I was offered access to a high speed upload to get my media up to the cloud but I decided that Plex Cloud was too insecure and unreliable to make it worth the trouble.

What I have done is use a decent desktop computer with currently 50tb of USB attached storage pooled with StableBit’s DrivePool and running Windows with Plex’s server installed. That is mounted on an inexpensive rolling shelf and of course in on its own UPS. I tuck all that away in a converted bedroom that I use as a workshop. Noise, (which is pretty low anyway) heat and the myriad flashing lights are no problem because they live in another room.

The only drawback of my setup is power costs and as I calculate it that is a small part of my overall power use so not really a problem.

Unless you are sharing your library a lot all you need is a decent I5 processor in your server and you can get a good I5 desktop quite reasonable now. BTW: If you get your media in a format that plays on all your clients without transcoding then the need for a powerful processor drops way down and servers can run well on very low powered systems. (If you decide to use a low powered system it probably would be a good idea to turn off creating index files as that takes some power even without transcoding.) I know of a few folks that have their servers on systems with processors having passmarks in the hundreds like one I know of with a passmark of 685. But if you want transcoding then you do need more power.

The largest cost is storage and the price for storage has dropped pretty low.

I also have a Shield TV Pro that I have configured as a server using the storage attached to my main server.

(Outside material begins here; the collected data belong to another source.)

-- ==== Sys2Proof/Machine/Flags.lean ====
section
/-! DEFINITION. The STATUS register: its fields' codes and the word a read of it assembles (10_state R26 to R32). The
engine has no other flags (40_word_functions R105). -/

namespace Sys2Proof.Machine

/-- The 2-bit value of STATE (10_state R26). -/
def LifeState.code : LifeState → BitVec 2
  | .created => 0
  | .absorbing => 1
  | .finalized => 2
  | .failed => 3

/-- The 3-bit value of RESULT (10_state R32). -/
def ResultCode.code : ResultCode → BitVec 3
  | .ok => 0
  | .illegal => 1
  | .malformed => 2
  | .badState => 3
  | .oversize => 4

/-- STATUS.DVALID: 1 exactly when STATE = FINALIZED (10_state R29). -/
def State.dvalid (s : State) : Bool := s.lifeState == .finalized

/-- STATUS as a word: `zext_32(RESULT ++ 0b00 ++ STATE ++ 0b0 ++ OVR ++ DVALID ++ BUSY)` (44_commands R190). -/
def State.statusWord (s : State) : Word :=
  (s.result.code ++ 0#2 ++ s.lifeState.code ++ 0#1 ++ BitVec.ofBool s.ovr ++ BitVec.ofBool s.dvalid
    ++ BitVec.ofBool s.busy).setWidth 32

/-- STATE allows COMPRESS and FINALIZE (44_commands R181). -/
def LifeState.takesInput : LifeState → Bool
  | .created => true
  | .absorbing => true
  | .finalized => false
  | .failed => false

end Sys2Proof.Machine
end

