-- ==== Sys2Proof/Machine/Dispatch.lean ====
section
/-! DEFINITION. The dispatch: one arm for each instruction, one call of its meaning. -/

namespace Sys2Proof.Machine

def exec (i : Instr) (s : State) : Host.Outcome State Fault Refusal :=
  match i with
  | .init => Sys2Proof.Machine.execInit s
  | .compress => Sys2Proof.Machine.execCompress s
  | .finalize n => Sys2Proof.Machine.execFinalize n s
  | .wrCtrl v => Sys2Proof.Machine.execWrCtrl v s
  | .rdCtrl => Sys2Proof.Machine.execRdCtrl s
  | .rdStatus => Sys2Proof.Machine.execRdStatus s
  | .rdLenLo => Sys2Proof.Machine.execRdLenLo s
  | .rdLenHi => Sys2Proof.Machine.execRdLenHi s
  | .rdDigest0 => Sys2Proof.Machine.execRdDigest0 s
  | .rdDigest1 => Sys2Proof.Machine.execRdDigest1 s
  | .rdDigest2 => Sys2Proof.Machine.execRdDigest2 s
  | .rdDigest3 => Sys2Proof.Machine.execRdDigest3 s
  | .rdDigest4 => Sys2Proof.Machine.execRdDigest4 s
  | .rdData k => Sys2Proof.Machine.execRdData k s
  | .wrData k v => Sys2Proof.Machine.execWrData k v s
  | .rdHex0 => Sys2Proof.Machine.execRdHex0 s
  | .rdHex1 => Sys2Proof.Machine.execRdHex1 s
  | .rdHex2 => Sys2Proof.Machine.execRdHex2 s
  | .rdHex3 => Sys2Proof.Machine.execRdHex3 s
  | .rdHex4 => Sys2Proof.Machine.execRdHex4 s
  | .rdHex5 => Sys2Proof.Machine.execRdHex5 s
  | .rdHex6 => Sys2Proof.Machine.execRdHex6 s
  | .rdHex7 => Sys2Proof.Machine.execRdHex7 s
  | .rdHex8 => Sys2Proof.Machine.execRdHex8 s
  | .rdHex9 => Sys2Proof.Machine.execRdHex9 s
  | .wrStatus v => Sys2Proof.Machine.execWrStatus v s
  | .wrLenLo v => Sys2Proof.Machine.execWrLenLo v s
  | .wrLenHi v => Sys2Proof.Machine.execWrLenHi v s
  | .wrDigest0 v => Sys2Proof.Machine.execWrDigest0 v s
  | .wrDigest1 v => Sys2Proof.Machine.execWrDigest1 v s
  | .wrDigest2 v => Sys2Proof.Machine.execWrDigest2 v s
  | .wrDigest3 v => Sys2Proof.Machine.execWrDigest3 v s
  | .wrDigest4 v => Sys2Proof.Machine.execWrDigest4 v s
  | .wrHex0 v => Sys2Proof.Machine.execWrHex0 v s
  | .wrHex1 v => Sys2Proof.Machine.execWrHex1 v s
  | .wrHex2 v => Sys2Proof.Machine.execWrHex2 v s
  | .wrHex3 v => Sys2Proof.Machine.execWrHex3 v s
  | .wrHex4 v => Sys2Proof.Machine.execWrHex4 v s
  | .wrHex5 v => Sys2Proof.Machine.execWrHex5 v s
  | .wrHex6 v => Sys2Proof.Machine.execWrHex6 v s
  | .wrHex7 v => Sys2Proof.Machine.execWrHex7 v s
  | .wrHex8 v => Sys2Proof.Machine.execWrHex8 v s
  | .wrHex9 v => Sys2Proof.Machine.execWrHex9 v s

end Sys2Proof.Machine
end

The Shield is NOT, at this point, a good server and it has some fairly serious bugs but it does have some advantages and it would work as a fallback should the sever part of my main system becomes unusable.

The choice of a server or server system is the largest and most complex part of setting up or restoring a Plex system and it is good to build as much redundancy as possible into whatever system you choose.

BTW: The server is not the place to try too hard to save money. The server is the heart of the system and should be strong and robust so the rest of the system can be strong and reliable.

@Elijah_Baley Uploading data to the Cloud is a liability and a risk . I am okay with it because I have a master plan. If I ever were to get into legal troubles for my contents uploaded to the cloud I would counter sue the provider for invading my privacy by reading the metadata of my contents. My argument will be “How do I know they didn’t read my bank account information as well” :slight_smile:

All jokes aside. You made some valid points. I do not have upload issues. I have a gigabit internet connection (940 MBps upload). It took me about three days and a half to upload 10 TB of data I believe. I retain a copy locally as well just in case.
I don’t believe a server needs to be super duper fast. I have been rocking my QNAP server for 4 years now. It works okay. At the time of purchase, I weight in how can I playback my contents without on fly transcoding. My solution was to convert the file to .mp4 with stereo as track one. This ensures the contents could directly play on any devices. Now that all my devices can direct play the files as is I no longer convert them to mp4. The bottom line is my QNAP rarely never had to transcode anything on the fly.

PMS will happily run on your iMac and use the Diskstation for storage.